▶ Exercise prompt: Give again the lines of the data from its first line through the line with "s.classes := rfl". Change nothing.

▶ Records to process:
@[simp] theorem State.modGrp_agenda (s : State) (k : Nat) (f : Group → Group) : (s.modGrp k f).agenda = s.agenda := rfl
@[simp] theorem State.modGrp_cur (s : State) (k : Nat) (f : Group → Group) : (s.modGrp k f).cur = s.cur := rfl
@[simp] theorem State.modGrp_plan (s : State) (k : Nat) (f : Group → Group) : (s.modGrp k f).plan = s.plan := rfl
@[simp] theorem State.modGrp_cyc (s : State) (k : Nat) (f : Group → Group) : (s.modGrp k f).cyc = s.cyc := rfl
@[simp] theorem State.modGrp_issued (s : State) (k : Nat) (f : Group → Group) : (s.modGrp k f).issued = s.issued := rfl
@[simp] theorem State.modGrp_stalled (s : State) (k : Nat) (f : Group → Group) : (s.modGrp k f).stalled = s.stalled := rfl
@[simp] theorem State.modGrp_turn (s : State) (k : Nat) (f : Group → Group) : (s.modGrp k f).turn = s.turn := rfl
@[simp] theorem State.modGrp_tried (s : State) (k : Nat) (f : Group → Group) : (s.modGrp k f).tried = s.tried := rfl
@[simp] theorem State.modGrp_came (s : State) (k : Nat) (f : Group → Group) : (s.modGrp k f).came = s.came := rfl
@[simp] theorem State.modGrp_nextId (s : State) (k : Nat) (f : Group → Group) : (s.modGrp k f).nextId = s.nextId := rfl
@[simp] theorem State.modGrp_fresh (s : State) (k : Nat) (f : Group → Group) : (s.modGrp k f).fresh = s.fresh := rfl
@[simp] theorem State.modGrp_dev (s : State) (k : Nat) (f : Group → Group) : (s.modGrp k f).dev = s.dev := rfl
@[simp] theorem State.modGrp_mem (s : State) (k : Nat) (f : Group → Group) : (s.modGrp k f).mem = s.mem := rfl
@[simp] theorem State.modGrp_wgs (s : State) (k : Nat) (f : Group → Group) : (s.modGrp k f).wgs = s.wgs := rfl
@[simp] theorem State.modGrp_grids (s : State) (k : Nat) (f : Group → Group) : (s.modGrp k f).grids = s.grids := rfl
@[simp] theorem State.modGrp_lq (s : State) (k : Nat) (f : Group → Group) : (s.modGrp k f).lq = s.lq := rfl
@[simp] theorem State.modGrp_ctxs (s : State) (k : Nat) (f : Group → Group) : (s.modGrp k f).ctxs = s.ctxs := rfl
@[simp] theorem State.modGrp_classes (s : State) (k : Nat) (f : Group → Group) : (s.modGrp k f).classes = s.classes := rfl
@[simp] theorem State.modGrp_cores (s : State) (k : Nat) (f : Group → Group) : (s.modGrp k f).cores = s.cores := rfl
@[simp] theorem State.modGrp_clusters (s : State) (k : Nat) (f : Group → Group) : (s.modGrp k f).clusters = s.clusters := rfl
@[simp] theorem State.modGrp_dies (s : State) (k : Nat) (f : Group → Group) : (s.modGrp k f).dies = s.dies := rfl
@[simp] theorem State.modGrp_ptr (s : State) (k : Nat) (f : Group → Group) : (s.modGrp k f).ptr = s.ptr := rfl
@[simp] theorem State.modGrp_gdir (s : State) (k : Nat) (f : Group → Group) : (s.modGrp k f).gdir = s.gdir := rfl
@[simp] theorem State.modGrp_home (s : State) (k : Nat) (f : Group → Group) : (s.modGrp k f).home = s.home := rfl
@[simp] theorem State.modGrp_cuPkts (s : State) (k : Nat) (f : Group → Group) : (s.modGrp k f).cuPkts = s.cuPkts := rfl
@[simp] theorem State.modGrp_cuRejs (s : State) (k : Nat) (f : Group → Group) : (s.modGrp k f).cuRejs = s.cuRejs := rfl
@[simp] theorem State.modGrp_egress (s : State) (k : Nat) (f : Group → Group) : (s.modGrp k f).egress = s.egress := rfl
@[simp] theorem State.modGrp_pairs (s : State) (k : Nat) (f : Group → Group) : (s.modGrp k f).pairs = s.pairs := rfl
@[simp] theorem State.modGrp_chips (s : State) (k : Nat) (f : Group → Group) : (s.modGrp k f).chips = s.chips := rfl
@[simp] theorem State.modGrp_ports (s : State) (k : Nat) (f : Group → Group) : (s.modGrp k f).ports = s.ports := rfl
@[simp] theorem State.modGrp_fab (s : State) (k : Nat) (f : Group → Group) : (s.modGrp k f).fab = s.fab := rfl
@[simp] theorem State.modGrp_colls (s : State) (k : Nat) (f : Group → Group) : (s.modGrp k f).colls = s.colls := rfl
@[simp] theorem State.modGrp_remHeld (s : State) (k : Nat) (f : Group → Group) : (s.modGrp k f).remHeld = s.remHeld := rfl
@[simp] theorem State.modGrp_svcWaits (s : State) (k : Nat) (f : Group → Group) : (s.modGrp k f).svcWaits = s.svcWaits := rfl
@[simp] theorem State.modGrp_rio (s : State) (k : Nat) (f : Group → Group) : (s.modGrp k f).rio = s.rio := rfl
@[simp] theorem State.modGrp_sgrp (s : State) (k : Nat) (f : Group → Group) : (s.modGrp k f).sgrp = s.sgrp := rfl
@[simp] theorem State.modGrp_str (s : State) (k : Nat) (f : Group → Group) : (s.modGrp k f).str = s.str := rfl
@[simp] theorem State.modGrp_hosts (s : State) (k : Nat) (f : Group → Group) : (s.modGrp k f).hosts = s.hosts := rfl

▶ Result of this task:
@[simp] theorem State.modGrp_agenda (s : State) (k : Nat) (f : Group → Group) : (s.modGrp k f).agenda = s.agenda := rfl
@[simp] theorem State.modGrp_cur (s : State) (k : Nat) (f : Group → Group) : (s.modGrp k f).cur = s.cur := rfl
@[simp] theorem State.modGrp_plan (s : State) (k : Nat) (f : Group → Group) : (s.modGrp k f).plan = s.plan := rfl
@[simp] theorem State.modGrp_cyc (s : State) (k : Nat) (f : Group → Group) : (s.modGrp k f).cyc = s.cyc := rfl
@[simp] theorem State.modGrp_issued (s : State) (k : Nat) (f : Group → Group) : (s.modGrp k f).issued = s.issued := rfl
@[simp] theorem State.modGrp_stalled (s : State) (k : Nat) (f : Group → Group) : (s.modGrp k f).stalled = s.stalled := rfl
@[simp] theorem State.modGrp_turn (s : State) (k : Nat) (f : Group → Group) : (s.modGrp k f).turn = s.turn := rfl
@[simp] theorem State.modGrp_tried (s : State) (k : Nat) (f : Group → Group) : (s.modGrp k f).tried = s.tried := rfl
@[simp] theorem State.modGrp_came (s : State) (k : Nat) (f : Group → Group) : (s.modGrp k f).came = s.came := rfl
@[simp] theorem State.modGrp_nextId (s : State) (k : Nat) (f : Group → Group) : (s.modGrp k f).nextId = s.nextId := rfl
@[simp] theorem State.modGrp_fresh (s : State) (k : Nat) (f : Group → Group) : (s.modGrp k f).fresh = s.fresh := rfl
@[simp] theorem State.modGrp_dev (s : State) (k : Nat) (f : Group → Group) : (s.modGrp k f).dev = s.dev := rfl
@[simp] theorem State.modGrp_mem (s : State) (k : Nat) (f : Group → Group) : (s.modGrp k f).mem = s.mem := rfl
@[simp] theorem State.modGrp_wgs (s : State) (k : Nat) (f : Group → Group) : (s.modGrp k f).wgs = s.wgs := rfl
@[simp] theorem State.modGrp_grids (s : State) (k : Nat) (f : Group → Group) : (s.modGrp k f).grids = s.grids := rfl
@[simp] theorem State.modGrp_lq (s : State) (k : Nat) (f : Group → Group) : (s.modGrp k f).lq = s.lq := rfl
@[simp] theorem State.modGrp_ctxs (s : State) (k : Nat) (f : Group → Group) : (s.modGrp k f).ctxs = s.ctxs := rfl
@[simp] theorem State.modGrp_classes (s : State) (k : Nat) (f : Group → Group) : (s.modGrp k f).classes = s.classes := rfl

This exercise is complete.